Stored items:

*** Begin section ***

theorem serveTableWrite_badIndex (length : fields.length + 2 = kind.writeLen) (above : kind.entries ≤ index.toNat) :
    serveTableWrite f s = reply f .badIndex [] s := by
  simp [serveTableWrite, payload, known, length, field_one (k := 1), above]

theorem serveTableWrite_badField {number : Nat} (length : fields.length + 2 = kind.writeLen)
    (inside : index.toNat < kind.entries) (fails : firstBad 3 (kind.rangeTests fields) = some number) :
    serveTableWrite f s = reply f .badField (bytesOf 1 number) s := by
  simp [serveTableWrite, payload, known, length, field_one (k := 1), inside, fails, badField]

theorem serveTableWrite_stored (length : fields.length + 2 = kind.writeLen) (inside : index.toNat < kind.entries)
    (passes : firstBad 3 (kind.rangeTests fields) = none) :
    serveTableWrite f s = reply f .done (b :: index :: bytesOf 2 (crcFold s.tables.check f.payload).toNat)
      (setStaging (s.tables.staged.write kind index.toNat fields) (crcFold s.tables.check f.payload) s) := by
  simp [serveTableWrite, storeEntry, payload, known, length, field_one (k := 1), inside, passes, slice]

end

/-! ### TABLE_READ (R124) -/

theorem exec_tableRead (h : Serves s .tableRead f rest) :
    exec .tableRead s = .next (finishLine (serveTableRead f (setInbound rest s))) :=
  serveRow_of_serves h serveTableRead

section

variable {set : TableSet} {kind : TableKind} {sel b index : Byte} {fields : List Byte}
  (payload : f.payload = [sel, b, index])

include payload

theorem readPayload_absent (absent : set.read kind index.toNat = none) (check : List Byte) :
    readPayload f set kind check = [sel, b, index, 0] ++ check := by
  have named : field f.payload 2 1 = index.toNat := field_one (by simp [payload])
  rw [readPayload, named, absent, payload]
  rfl

theorem readPayload_present (present : set.read kind index.toNat = some fields) (check : List Byte) :
    readPayload f set kind check = [sel, b, index, 1] ++ fields ++ check := by
  have named : field f.payload 2 1 = index.toNat := field_one (by simp [payload])
  rw [readPayload, named, present, payload]
  rfl

variable (known : TableKind.ofByte b = some kind) (inside : index.toNat < kind.entries)

include known inside

theorem serveTableRead_inactive (selected : sel = 0) (inactive : s.tables.active = none) :
    serveTableRead f s = reply f .refusedState [] s := by
  simp [serveTableRead, payload, known, inside, field_one (k := 0), field_one (k := 2), selected, inactive]

theorem serveTableRead_active (selected : sel = 0) (active : s.tables.active = some set) :
    serveTableRead f s = reply f .done (readPayload f set kind []) s := by
  simp [serveTableRead, payload, known, inside, field_one (k := 0), field_one (k := 2), selected, active]

theorem serveTableRead_staged (selected : sel = 1) :
    serveTableRead f s = reply f .done (readPayload f s.tables.staged kind (bytesOf 2 s.tables.check.toNat)) s := by
  simp [serveTableRead, payload, known, inside, field_one (k := 0), field_one (k := 2), selected]

end

/-! ### TABLE_DISCARD (R118) -/

theorem exec_tableDiscard (h : Serves s .tableDiscard f rest) :
    exec .tableDiscard s = .next (finishLine (serveTableDiscard f (setInbound rest s))) :=
  serveRow_of_serves h serveTableDiscard

theorem serveTableDiscard_done (empty : f.payload = []) :
    serveTableDiscard f s = reply f .done [0xFF, 0xFF] (discardStaging s) := by
  simp [serveTableDiscard, empty, bytesOf, Config.crcStart]

theorem serveTableDiscard_badLength (payload : f.payload ≠ []) : serveTableDiscard f s = reply f .badLength [] s := by
  simp [serveTableDiscard, payload]

end

/-- Settles O44: the tests of R116 in their order, each with its answer. -/
theorem tableWriteStoresOrRefuses : Obligations.TableWriteStoresOrRefuses := by
  intro s f rest kind b fields index serves known payload
  have tables : (setInbound rest s).tables = s.tables := by simp
  have answered := serves.reply_eq_answer
  rw [exec_tableWrite serves]
  refine ⟨fun length inside passes => ?_, fun result bytes refused => ?_⟩
  · rw [serveTableWrite_stored known payload length inside passes, answered, tables, setStaging, tables]
    rfl
  · rcases refused with ⟨length, rfl, rfl⟩ | ⟨length, above, rfl, rfl⟩ | ⟨number, length, inside, fails, rfl, rfl⟩
    · rw [serveTableWrite_badLength known payload length, answered]
      rfl
    · rw [serveTableWrite_badIndex known payload length above, answered]
      rfl
    · rw [serveTableWrite_badField known payload length inside fails, answered]
      rfl

/-- Settles O45: the set that the selector names, and its entry present or absent. -/
theorem tableReadIsAnswered : Obligations.TableReadIsAnswered := by
  intro s f rest kind sel b index serves payload known inside result bytes cases
  have tables : (setInbound rest s).tables = s.tables := by simp
  have answered := serves.reply_eq_answer
  rw [exec_tableRead serves]
  rcases cases with ⟨selected, inactive, rfl, rfl⟩ | ⟨set, check, rfl, selected, entry⟩
  · rw [serveTableRead_inactive payload known inside selected (tables ▸ inactive), answered]
    rfl
  · have read : readPayload f set kind check = bytes := by
      rcases entry with ⟨absent, rfl⟩ | ⟨fields, present, rfl⟩
      · exact readPayload_absent payload absent check
      · exact readPayload_present payload present check
    rcases selected with ⟨selected, active, rfl⟩ | ⟨selected, rfl, rfl⟩
    · rw [serveTableRead_active payload known inside selected (tables ▸ active), read, answered]
      rfl
    · rw [serveTableRead_staged payload known inside selected, tables, read, answered]
      rfl

/-- Settles O46: with an empty payload the staging is discarded, and with any other nothing is. -/
theorem tableDiscardRestoresStaging : Obligations.TableDiscardRestoresStaging := by
  intro s f rest serves
  have tables : (setInbound rest s).tables = s.tables := by simp
  have answered := serves.reply_eq_answer
  rw [exec_tableDiscard serves]
  refine ⟨fun empty => ?_, fun payload => ?_⟩
  · rw [serveTableDiscard_done empty, answered, discardStaging, setStaging, tables]
    rfl
  · rw [serveTableDiscard_badLength payload, answered]
    rfl

end Sys2Proof.Machine

/-! The Line Receiver's characters and rejects (R123, R163, R164): what a good character adds to a held frame, and what a
reject leaves of its bytes. -/

namespace Sys2Proof.Machine

section

variable {s : State} {frame : List Byte} {time : Nat}

/-! ### Laws along a reception -/

/-- What every good character keeps, a search keeps. -/
theorem takeChars_keeps {Q : State → Prop} (char : ∀ (b : Byte) {s : State}, Q s → Q (takeChar b s).1) (fuel : Nat) :
    ∀ (bytes : List Byte) {s : State}, Q s → Q (takeChars fuel bytes s) := by
  induction fuel with
  | zero => exact fun _ _ h => h
  | succ fuel ih =>
    intro bytes s h
    cases bytes with
    | nil => exact h
    | cons b rest =>
      have taken := char b h
      unfold takeChars
      split
      · next t bytes step => exact ih (bytes ++ rest) (by rwa [step] at taken)
      · next t step => rwa [step] at taken

/-- No character begins or ends a hold in reset (R142). -/
theorem takeChar_held (b : Byte) (s : State) : (takeChar b s).1.held = s.held := by
  unfold takeChar
  split
  · split <;> simp
  · unfold extendFrame completeFrame acceptKept rejectHeld
    (repeat' split) <;> simp

theorem onGapTimer_keepsHeld (s : State) : (onGapTimer s).held = s.held := by
  have searched (bytes : List Byte) (t : State) : (search bytes t).held = t.held :=
    takeChars_keeps (Q := fun u => u.held = t.held) (fun b u h => (takeChar_held b u).trans h) _ bytes rfl
  unfold onGapTimer rejectAndSearch finishReception
  (repeat' split) <;> simp [searched]

/-! ### The commands of RXD in a running engine -/

section

variable (running : s.held = false)

include running

theorem exec_characterReceived (time : Nat) (b : Byte) :
    exec (.characterReceived time b) s = .next (onChar b (charEndsAt time s)) := by
  simp [exec, execCharacterReceived, whenRunning, running]

theorem exec_frameComplete (time : Nat) (b : Byte) :
    exec (.frameComplete time b) s = .next (onChar b (charEndsAt time s)) := by
  simp [exec, execFrameComplete, whenRunning, running]

theorem exec_frameReject (time : Nat) (trouble : LineTrouble) :
    exec (.frameReject time trouble) s = .next (onFrameReject trouble (charEndsAt time s)) := by
  simp [exec, execFrameReject, whenRunning, running]

theorem exec_gapTimer : exec .gapTimer s = .next (onGapTimer s) := by
  simp [exec, execGapTimer, whenRunning, running]

end

/-! ### One character (R163) -/

/-- The search of one new character goes on with the bytes that it leaves to be searched. -/
theorem search_char {b : Byte} {bytes : List Byte} {t : State} (taken : takeChar b s = (t, .again bytes)) :
    search [b] s = takeChars (searchFuel (s.lrx.assembler.held.length + 1) - 1) bytes t := by
  have fuel : searchFuel ([b].length + s.lrx.assembler.held.length)
      = searchFuel (s.lrx.assembler.held.length + 1) - 1 + 1 := by
    rw [List.length_singleton, Nat.add_comm 1, Nat.sub_add_cancel (by unfold searchFuel; nlinarith)]
  rw [search, fuel]
  simp only [takeChars, taken, List.append_nil]

theorem takeChar_sync (hunt : s.lrx.assembler = .hunt) :
    takeChar Config.sync s = (setAssembler (.frame [Config.sync]) s, .again []) := by
  simp [takeChar, hunt]

theorem takeChar_passOver (hunt : s.lrx.assembler = .hunt) {b : Byte} (other : b ≠ Config.sync) :
    takeChar b s = (setAssembler .hunt s, .again []) := by
  rw [setAssembler_self hunt]
  simp [takeChar, hunt, other]

theorem takeChar_frame (at_ : s.lrx.assembler = .frame frame) (b : Byte) :
    takeChar b s = extendFrame (frame ++ [b]) s := by
  simp [takeChar, at_]

/-- The state after a character that ended at `time`, with what it leaves in the assembler: in FRAME the gap timer runs under
the limit in force. -/
def State.received (s : State) (time : Nat) (kept : Assembler) : State :=
  { s with
    now := max s.now time
    lrx := { s.lrx with
      assembler := kept
      gapTimer := if kept = .hunt then none else some (max s.now time + s.link.gapLimit)
      gapEnd := max s.now time + s.link.gapLimit } }

/-- A character in time that only changes the assembler. -/
theorem onChar_of_taken {b : Byte} {kept : Assembler}
    (taken : takeChar b (markChar (advanceTo time s)) = (setAssembler kept (markChar (advanceTo time s)), .again [])) :
    onChar b (advanceTo time s) = finishLine (s.received time kept) := by
  rw [onChar, search_char taken, takeChars_nil]
  cases kept <;> rfl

*** End section ***

ASSIGNMENT: Return each line from the entries above that includes "rangeTests".

YOUR RESPONSE:
    (inside : index.toNat < kind.entries) (fails : firstBad 3 (kind.rangeTests fields) = some number) :
    (passes : firstBad 3 (kind.rangeTests fields) = none) :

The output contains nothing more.